We don’t know why some children are susceptible, but experts have theories.

We don’t yet know why some children have this misdirected immune response that causes inflammation in the brain. However, one prevailing theory, according to Dr. Trifiletti, is that children who experience PANDAS/PANS have some degree of immune-deficiency wherein they are prone to more infections. Dr. Trifiletti notes that, “We’re working very hard right now finding genes that predispose to PANS. They are all genes that have to do with the immune system.”

Getting a diagnosis can be tricky, but not impossible.

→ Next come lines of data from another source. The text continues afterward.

-- ==== Sys2Proof/Machine/Mbc3.lean ====
section
/-! DEFINITION. The MBC3 variant (43_mbc3.md): its instructions, the real-time clock's latch protocol among them. -/

namespace Sys2Proof.Machine

/-- MBC3_RD_ROM0: bank 0 (R172). -/
def execMbc3RdRom0 (a : Addr) (s : State) : Result := readRomBank 0 a s

/-- MBC3_RD_ROMX (R173). -/
def execMbc3RdRomx (a : Addr) (s : State) : Result := readRomBank (mbc3RomxBank s) a s

/-- The clock register a read of the RAM region returns: the latched copy, never the live one (R180). -/
def readRtc (i : Fin 5) (s : State) : Result :=
  match s.rtc with
  | some r => answer (r.latched.get i) s
  | none   => answer Config.openBus s

/-- A write of a clock register sets the live register, all 8 bits, and leaves the latched copy (R181). -/
def writeRtc (i : Fin 5) (d : Byte) (s : State) : Result :=
  match s.rtc with
  | some r => done { s with rtc := some { r with live := r.live.set i d } }
  | none   => done s

/-- MBC3_RD_RAM: behind the gate, what the select register selects (R178, R179, R180). -/
def execMbc3RdRam (a : Addr) (s : State) : Result :=
  if s.ramEnabled then
    match selTarget s.ramBankNumber s.hasRtc with
    | .ramBank b => if s.ramLen = 0 then answer Config.openBus s else answer (Memory.read s.ram (ramOff s.ramLen b a)) s
    | .rtc i     => readRtc i s
    | .none      => answer Config.openBus s
  else answer Config.openBus s

/-- MBC3_WR_RAMG (R174). -/
def execMbc3WrRamg (_a : Addr) (d : Byte) (s : State) : Result := writeRamGate d s

/-- MBC3_WR_ROMB (R175). -/
def execMbc3WrRomb (_a : Addr) (d : Byte) (s : State) : Result := done { s with romBankNumber := mbc3RombValue d }

/-- MBC3_WR_SEL: every value is stored (R176). -/
def execMbc3WrSel (_a : Addr) (d : Byte) (s : State) : Result := done { s with ramBankNumber := d }

/-- What a write to the LATCH range makes of the clock (R177). -/
def latchWrite (d : Byte) (r : Rtc) : Rtc :=
  if d = 0x00 then { r with latchArmed := true }
  else if d = 0x01 ∧ r.latchArmed = true then { r with latched := r.live, latchArmed := false }
  else { r with latchArmed := false }

/-- MBC3_WR_LATCH: a cartridge without a clock ignores it (R177). -/
def execMbc3WrLatch (_a : Addr) (d : Byte) (s : State) : Result := done { s with rtc := s.rtc.map (latchWrite d) }

/-- MBC3_WR_RAM: behind the gate, what the select register selects (R178, R179, R181). -/
def execMbc3WrRam (a : Addr) (d : Byte) (s : State) : Result :=
  if s.ramEnabled then
    match selTarget s.ramBankNumber s.hasRtc with
    | .ramBank b =>
      if 0 < s.ramLen then done { s with ram := Memory.write s.ram (ramOff s.ramLen b a) d } else done s
    | .rtc i     => writeRtc i d s
    | .none      => done s
  else done s

end Sys2Proof.Machine
end

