-- ==== Sys2Proof/Machine/Rtc.lean ====
section
/-! DEFINITION. How the live clock advances (43_mbc3.md R185, R186): the spec's default of the parameter `RTC_ADVANCE`. Everything
that uses the advance takes it as an argument, and the machine passes this default. -/

namespace Sys2Proof.Machine

/-- The parameter `RTC_ADVANCE`: the live registers `n` whole seconds after `r` (R8, R186). -/
abbrev Advance := RtcRegs → Nat → RtcRegs

/-- A field counts up: from `top` it goes to `0` and carries, else it goes up by one within its bits (R186). -/
def countUp (top bits v : Byte) : Byte × Bool := if v = top then (0, true) else ((v + 1) &&& bits, false)

/-- A field counts up where the field below it carried, and stays otherwise (R186). -/
def countUpIf (carry : Bool) (top bits v : Byte) : Byte × Bool := if carry then countUp top bits v else (v, false)

/-- The 9-bit day counter: `r[3] | (r[4][0] << 8)` (R185, R186). -/
def dayCounter (r : RtcRegs) : BitVec 9 := r.dl.setWidth 9 ||| ((r.dh.extractLsb' 0 1).setWidth 9 <<< 8)

/-- The halt bit, bit 6 of the fifth register (R185). -/
def rtcHalted (r : RtcRegs) : Bool := r.dh.getLsbD 6

/-- The day-counter carry, bit 7 of the fifth register (R185). -/
def rtcCarry (r : RtcRegs) : Bool := r.dh.getLsbD 7

/-- The day counter and its carry after a day, where one has passed (R186). -/
def countDay (carry : Bool) (d : BitVec 9) (c : Bool) : BitVec 9 × Bool :=
  if carry then (if d = 0x1FF then (0, true) else (d + 1, c)) else (d, c)

/-- The fifth register of a running clock: `(c << 7) | d[8]` (R186). -/
def dhOf (d : BitVec 9) (c : Bool) : Byte := (if c then 0x80 else 0) ||| (d.extractLsb' 8 1).setWidth 8

/-- `rtc_step(r)`: one second (R186). -/
def rtcStep (r : RtcRegs) : RtcRegs :=
  if rtcHalted r then r
  else
    let s := countUp 59 0x3F (r.s &&& 0x3F)
    let m := countUpIf s.2 59 0x3F (r.m &&& 0x3F)
    let h := countUpIf m.2 23 0x1F (r.h &&& 0x1F)
    let d := countDay h.2 (dayCounter r) (rtcCarry r)
    ⟨s.1, m.1, h.1, d.1.setWidth 8, dhOf d.1 d.2⟩

/-- The default of `RTC_ADVANCE`: `n` applications of `rtc_step` (R186). -/
def rtcAdvance : Advance
  | r, 0 => r
  | r, n + 1 => rtcAdvance (rtcStep r) n

end Sys2Proof.Machine
end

Not every pediatrician is yet aware of PANDAS/PANS or has a total understanding of it. As a result, behavior changes may be ascribed to psychiatric issues, and medications such as might get SSRIs or antipsychotic drugs are prescribed. However, if parents notice these behavioral changes overnight, it’s worth looking into whether PANDAS/PANS is involved.

Diagnosis is also made difficult because there’s no definitive test for PANDAS or PANS. notes that “clinical diagnosis [is] based on the collection of signs, symptoms, medical history, and laboratory findings that cannot be explained by any other neurological or medical disorders.” Blood work, bacterial and viral testing, and a diagnostic tool known as the Cunningham Panel, which helps clinicians diagnose autoimmune neuropsychiatric disorders, may be used.

Safety is the most important thing.

In the case of severe psychiatric symptoms, such as intrusive thoughts that may even be suicidal or dangerous restrictive eating, the most important focus is first on the safety of the child. Dr. Trifiletti urges parents to be sure the child is in a place where they are safe. After that, it’s worth investigating to determine whether there’s strep or another active infection, or something else causing inflammation in this area of the brain.

Family support is crucial.

On his website, Dr. Trifiletti notes that “PANDAS affects the entire family dynamic,” and he mandates that both parents attend the initial consultation and be on board regarding treatment, particularly if preventative, longer-term treatment is required.

PANDAS/PANS is not a lifelong condition.

The most common age for PANDAS/PANS to occur in children is between 6 and 10 years old, according to Dr. Trifiletti, but onset can occur in children younger than one or adults older than 21.

In most cases, PANDAS/PANS goes away once puberty is reached, around 16 or 17 years old, as soon as growth is completed.

Trust your gut.

Dr. Trifiletti stresses that it’s important for parents to consider PANDAS/PANS if they notice an abrupt change in their child, whether that change is OCD, anxiety, or some other sudden or drastic behavior change. His final advice: trust your gut instinct.